A Battle for "More" Accounting Education
Attaining
"professional" status through education has been a long-standing preoccupation
of accountants. Although for years experience was the primary source of
accounting training, the accounting community has grown to believe that
requiring a strong educational background is the most effective strategy for
gaining the status afforded other professions. College education slowly stopped
being a substitute for experience as it was when the profession was first
established in the United States. One accountant wrote in the
Journal of Accountancyin 1905,
If the accountant is to be simply a man of figures, expert in practical
calculations, adept in finding mistakes in trial balances, and similar routine
matters, and in detecting an erring cashier or bookkeeper, he will occupy a
respected and useful position in the community, but he cannot claim for himself
the rank of a professional man. A profession has been well defined as a calling
which demands of its members a high order of intellectual attainment which can
be acquired only by long and arduous preliminary training. (Sterrett, 1905, p. 2)
Ironically,
states and even national organizations were slow to formally require increased
education for accountants. Experience, as will be discussed below, was often
used as a substitute for education and, therefore, minimized the importance of
exact educational standards for professional practice. Despite the fact that 13
universities and colleges had accredited courses in accounting by 1906 (Allen,
1927; Oliverio, 1996), it was not until 1945 that the AIA Committee on
Education even recommended that candidates have a high school education
(Leland, 1945, p. 228). Although most major universities offered business
administration degrees with a major in accounting by 1920, only seven states
required general education beyond high school by 1959 (Edwards, 1960). At that
point, Connecticut, Florida, New Jersey, and New York required four years of
college study. California, North Carolina, and Tennessee required two years of
college study (AICPA, 1956, p. 13).
[31]
Clearly, the profession had not made much progress in standardizing educational
requirements. Approximately ten years passed before accounting education again
became a topic for discussion. This time, the movement was to make the
professional education of accountants more like the education of other
professionals--namely physicians and attorneys.
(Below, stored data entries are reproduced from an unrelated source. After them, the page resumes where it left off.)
-- ==== Sys2Proof/Tests/Slice0.lean ====
section
/-! SUPPORT. Tests: refused ill-formed terms, decoding of words written out from rule R94, one step of
each command on the values of spec/95_test_vectors.md, and a witness for the hypotheses of each
statement. Expected values come from spec/ unless a comment says otherwise. -/

namespace Sys2Proof.Tests

open Sys2Proof.Machine Sys2Proof.Claims

/-! ## Helpers -/

/-- A value read off the next state, if there is one. -/
def after {α : Type} (f : State → α) : Outcome → Option α
  | .next t => some (f t)
  | _ => none

/-- The next state; the given one where there is none. -/
def nextOr (s : State) : Outcome → State
  | .next t => t
  | _ => s

/-- STATUS as a number. -/
def status (s : State) : Nat := (statusWord s).toNat

/-- The example configuration of spec/95_test_vectors.md section 5, with the key of section 3. -/
def keyed : State :=
  { State.reset with
    keyv := true
    key := 0x133457799BBCDFF1#64
    rk := keySchedule 0x133457799BBCDFF1#64
    k1 := 0x0123456789ABCDEF#64
    k2 := 0xFEDCBA9876543210#64
    iv := 0x1122334455667788#64
    din := 0x0123456789ABCDEF#64 }

/-- The first bytes of the buffer. -/
def bytesOf (m : Memory) (n : Nat) : List Nat := (List.range n).map fun a => (m.read a).toNat

/-- "Test message" in the buffer (section 5). -/
def testMessage : State :=
  { keyed with
    mlen := 12#32
    msg := Memory.fill (fun a => [0x54#8, 0x65#8, 0x73#8, 0x74#8, 0x20#8, 0x6D#8, 0x65#8, 0x73#8,
      0x73#8, 0x61#8, 0x67#8, 0x65#8].getD a 0#8) 12 }

/-- Its ciphertext in the buffer (section 5). -/
def testCipher : State :=
  { keyed with
    mlen := 16#32
    msg := Memory.fill (fun a => [0x86#8, 0x68#8, 0x36#8, 0x09#8, 0x59#8, 0x2F#8, 0x75#8, 0xE8#8,
      0xE0#8, 0xD2#8, 0xDE#8, 0x52#8, 0x71#8, 0x0F#8, 0xF2#8, 0xD6#8].getD a 0#8) 16 }

/-- The small Rabin key of section 7 with a value in X. -/
def rabin (x : Nat) : State :=
  { State.reset with
    x := x
    rp := 1000003
    rq := 1000039
    ra := 194452
    rb := -194445
    rn := 1000042000117
    marker := 0xA5C3#16 }

/-- The small RSA key of section 8. -/
def rsa (h : BitVec 32) (x : Nat) : State :=
  { State.reset with
    h := h
    x := x
    sn := 3233
    se := 17
    sd := 2753 }

/-- A candidate prime and the oracle's answers (section 6). -/
def tested (x : Nat) (draws : List Nat) : State :=
  { State.reset with
    x := x
    oracle := { answers := draws, drawn := 0 } }

/-- The host has one action to do. -/
def doing (a : Action) (s : State) : State := withTodo s [a]

/-! ## Well-formedness: ill-formed terms are refused (rules R92 and R93) -/

theorem test_wf_rounds_refused : (Instr.mrtest 65536).wf = false := by decide
theorem test_wf_cp_refused : (Instr.dgadd 0x200000).wf = false := by decide
theorem test_wf_rounds_last : (Instr.mrtest 65535).wf = true := by decide
theorem test_wf_cp_last : (Instr.dgadd 0x1FFFFF).wf = true := by decide
/-- The checks of rules R8 and R9 on the parameters. -/
theorem test_params_refused : Params.wf ⟨63, 64⟩ = false ∧ Params.wf ⟨64, 0⟩ = false ∧
    Params.wf ⟨64, 12⟩ = false ∧ Params.wf ⟨64, 8⟩ = true := by decide

/-! ## Decoding: opcode in bits 31:24, operand field below, written out bit by bit (rule R94) -/

theorem test_decode_nop : decode 0b00000000_000000000000000000000000#32 = .ok .nop := by decide
theorem test_decode_clrerr : decode 0b00000001_000000000000000000000000#32 = .ok .clrerr := by decide
theorem test_decode_deskey : decode 0b00010000_000000000000000000000000#32 = .ok .deskey := by decide
theorem test_decode_desenc : decode 0b00010001_000000000000000000000000#32 = .ok .desenc := by decide
theorem test_decode_desdec : decode 0b00010010_000000000000000000000000#32 = .ok .desdec := by decide
theorem test_decode_cbcinit : decode 0b00100000_000000000000000000000000#32 = .ok .cbcinit := by decide
theorem test_decode_cbcenc : decode 0b00100001_000000000000000000000000#32 = .ok .cbcenc := by decide
theorem test_decode_cbcdec : decode 0b00100010_000000000000000000000000#32 = .ok .cbcdec := by decide
theorem test_decode_xencm : decode 0b00100011_000000000000000000000000#32 = .ok .xencm := by decide
theorem test_decode_xdecm : decode 0b00100100_000000000000000000000000#32 = .ok .xdecm := by decide
theorem test_decode_mrtest : decode 0b00110000_00000000_0000000000010100#32 = .ok (.mrtest 20) := by decide
theorem test_decode_rabenc : decode 0b01000000_000000000000000000000000#32 = .ok .rabenc := by decide
theorem test_decode_rabdec : decode 0b01000001_000000000000000000000000#32 = .ok .rabdec := by decide
theorem test_decode_dgclr : decode 0b01010000_000000000000000000000000#32 = .ok .dgclr := by decide
theorem test_decode_dgadd : decode 0b01010001_000_100001111111111111111#32 = .ok (.dgadd 0x10FFFF) := by
  decide
theorem test_decode_rsasign : decode 0b01010010_000000000000000000000000#32 = .ok .rsasign := by decide
theorem test_decode_rsavfy : decode 0b01010011_000000000000000000000000#32 = .ok .rsavfy := by decide

/-- Illegal words of section 10: reserved bits set. -/
theorem test_decode_reserved : [0x30010000#32, 0x51200000#32, 0x11000001#32, 0x00000001#32,
    0x01800000#32].all (fun w => decide (decode w = .error .reservedBits)) = true := by decide
/-- Illegal words of section 10: unassigned opcodes. -/
theorem test_decode_unassigned : [0x02000000#32, 0x13000000#32, 0x25000000#32, 0x31000000#32,
    0x42000000#32, 0x54000000#32, 0x7F000000#32, 0xFFFFFFFF#32].all
      (fun w => decide (decode w = .error .unassignedOpcode)) = true := by decide
theorem test_table_word : decodeTableWord 32 0x3000FFFF = some (.mrtest 65535) ∧
    decodeTableWord 8 0x00 = some .nop ∧ decodeTableWord 32 0x7F000000 = none := by decide

/-! ## One step from reset with the word placed -/

theorem test_first_step_cbcinit :
    after (fun t => t.chain) (step (State.reset.withFetchWord 32 0x20000000)) =
      some State.reset.iv := by decide
/-- No key is bound after reset (section 11). -/
theorem test_first_step_desenc :
    after status (step (State.reset.withFetchWord 32 0x11000000)) = some 0x00000001 := by decide
theorem test_first_step_illegal :
    after status (step (State.reset.withFetchWord 32 0x7F000000)) = some 0x00000008 := by decide

/-! ## One step of each command (sections 3 to 8 and 11) -/

theorem test_nop : exec .nop (rabin 2) = .next (rabin 2) := rfl
theorem test_clrerr : after status (exec .clrerr { keyed with err := .messageTooLarge }) =
    some 0x00000010 := by decide
theorem test_deskey :
    after (fun t => (status t, t.rk.toList.map BitVec.toNat))
        (exec .deskey { State.reset with din := 0x133457799BBCDFF1#64 }) =
      some (0x10, [0x1B02EFFC7072, 0x79AED9DBC9E5, 0x55FC8A42CF99, 0x72ADD6DB351D, 0x7CEC07EB53A8,
        0x63A53E507B2F, 0xEC84B7F618BC, 0xF78A3AC13BFB, 0xE0DBEBEDE781, 0xB1F347BA464F,
        0x215FD3DED386, 0x7571F59467E9, 0x97C5D1FABA41, 0x5F43B7F2E73A, 0xBF918D3D3F0A,
        0xCB3D8B0E17F5]) := by decide +kernel
theorem test_desenc : after (fun t => t.dout) (exec .desenc keyed) = some 0x85E813540F0AB405#64 := by
  decide +kernel
theorem test_desenc_unkeyed : after status (exec .desenc State.reset) = some 0x00000001 := by decide
theorem test_desdec : after (fun t => t.dout)
    (exec .desdec { keyed with din := 0x85E813540F0AB405#64 }) = some 0x0123456789ABCDEF#64 := by
  decide +kernel
theorem test_cbcinit : after (fun t => t.chain) (exec .cbcinit keyed) = some 0x1122334455667788#64 := by
  decide
/-- The second CBCENC row of section 5. -/
theorem test_cbcenc : after (fun t => (t.dout, t.chain))
    (exec .cbcenc { keyed with chain := 0x0112577118177FDC#64, din := 0x4142434445464748#64 }) =
      some (0x0C0DE04FE3FAEEED#64, 0x0C0DE04FE3FAEEED#64) := by decide +kernel
/-- The last row of section 5's first table: a wrong chain, and CHAIN right again after it. -/
theorem test_cbcdec : after (fun t => (t.dout, t.chain))
    (exec .cbcdec { keyed with chain := 0x0C0DE04FE3FAEEED#64, din := 0x0112577118177FDC#64 }) =
      some (0x5C6D904FF3DADE2D#64, 0x0112577118177FDC#64) := by decide +kernel
theorem test_xencm : after (fun t => (bytesOf t.msg 17, t.mlen.toNat, t.chain)) (exec .xencm testMessage) =
    some ([0x86, 0x68, 0x36, 0x09, 0x59, 0x2F, 0x75, 0xE8, 0xE0, 0xD2, 0xDE, 0x52, 0x71, 0x0F, 0xF2,
      0xD6, 0x5A], 16, 0xE0D2DE52710FF2D6#64) := by decide +kernel
theorem test_xencm_too_long : after status (exec .xencm { keyed with mlen := 65#32 }) =
    some 0x00000019 := by decide
theorem test_xdecm : after (fun t => (bytesOf t.msg 16, t.mlen.toNat, t.chain)) (exec .xdecm testCipher) =
    some ([0x54, 0x65, 0x73, 0x74, 0x20, 0x6D, 0x65, 0x73, 0x73, 0x61, 0x67, 0x65, 0, 0, 0, 0], 12,
      0xE0D2DE52710FF2D6#64) := by decide +kernel
theorem test_xdecm_bad_length : after status (exec .xdecm { keyed with mlen := 5#32 }) =
    some 0x00000019 := by decide
theorem test_mrtest_composite : after (fun t => t.flagP) (exec (.mrtest 1) (tested 561 [2])) =
    some false := by decide
theorem test_mrtest_second_round : after (fun t => (t.flagP, t.oracle.drawn))
    (exec (.mrtest 5) (tested 221 [174, 137, 174])) = some (false, 2) := by decide
theorem test_rabenc : after (fun t => t.y) (exec .rabenc (rabin 0xE8D725)) = some 351112644 := by
  decide
theorem test_rabenc_too_large : after status (exec .rabenc (rabin 0xE8D726)) = some 0x00000002 := by
  decide
theorem test_rabdec : after (fun t => (status t, t.y)) (exec .rabdec (rabin 794572723212)) =
    some (0x00000200, 0x1234) := by decide
theorem test_rabdec_ambiguous : after (fun t => (status t, t.y)) (exec .rabdec (rabin 986476605901)) =
    some (0x00000903, 0x5A) := by decide
theorem test_dgclr : after (fun t => t.h) (exec .dgclr (rsa 1189#32 0)) = some 0#32 := by decide
theorem test_dgadd_wraps : after (fun t => t.h) (exec (.dgadd 0x1FFFFF) (rsa 0xFFFFFFF0#32 0)) =
    some 0x001FFFEF#32 := by decide
theorem test_rsasign : after (fun t => t.y) (exec .rsasign (rsa 4294967295#32 0)) = some 896 := by
  decide
theorem test_rsasign_zero_modulus : after status (exec .rsasign { rsa 5#32 0 with sn := 0 }) =
    some 0x00000009 := by decide
theorem test_rsavfy : after (fun t => t.flagV) (exec .rsavfy (rsa 1189#32 6277)) = some true := by
  decide
theorem test_rsavfy_wrong : after (fun t => t.flagV) (exec .rsavfy (rsa 1189#32 3045)) = some false := by
  decide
The Beamer Commission's second report in 1969 concluded that, at a minimum, it
would take a CPA five years to obtain all of the elements in its recommended
"common body of knowledge" (McGee, 1987). In 1974, the AICPA's Commission on
Auditor's Responsibilities (the Cohen Commission) extended the amount of time
required to complete an accounting program further, recommending that
individuals admitted to the AICPA complete a four-year liberal arts
undergraduate program and a three-year graduate professional program (Alford,
Strawser, & Strawser, 1990; McGee, 1987). In 1983, the AICPA's Committee on
Standards of Professional Conduct (the Anderson Committee) proposed a five-year
educational requirement for all CPAs. The Committee's official 1986 report,
Restructuring Professional Standards To Achieve Professional Excellence in a
Changing Environment,
makes the completion of a 30-hour program beyond the bachelor's degree a
requirement for individuals applying for membership in the AICPA (Alford et
al., 1990). This requirement, now commonly referred to as the "150-hour rule,"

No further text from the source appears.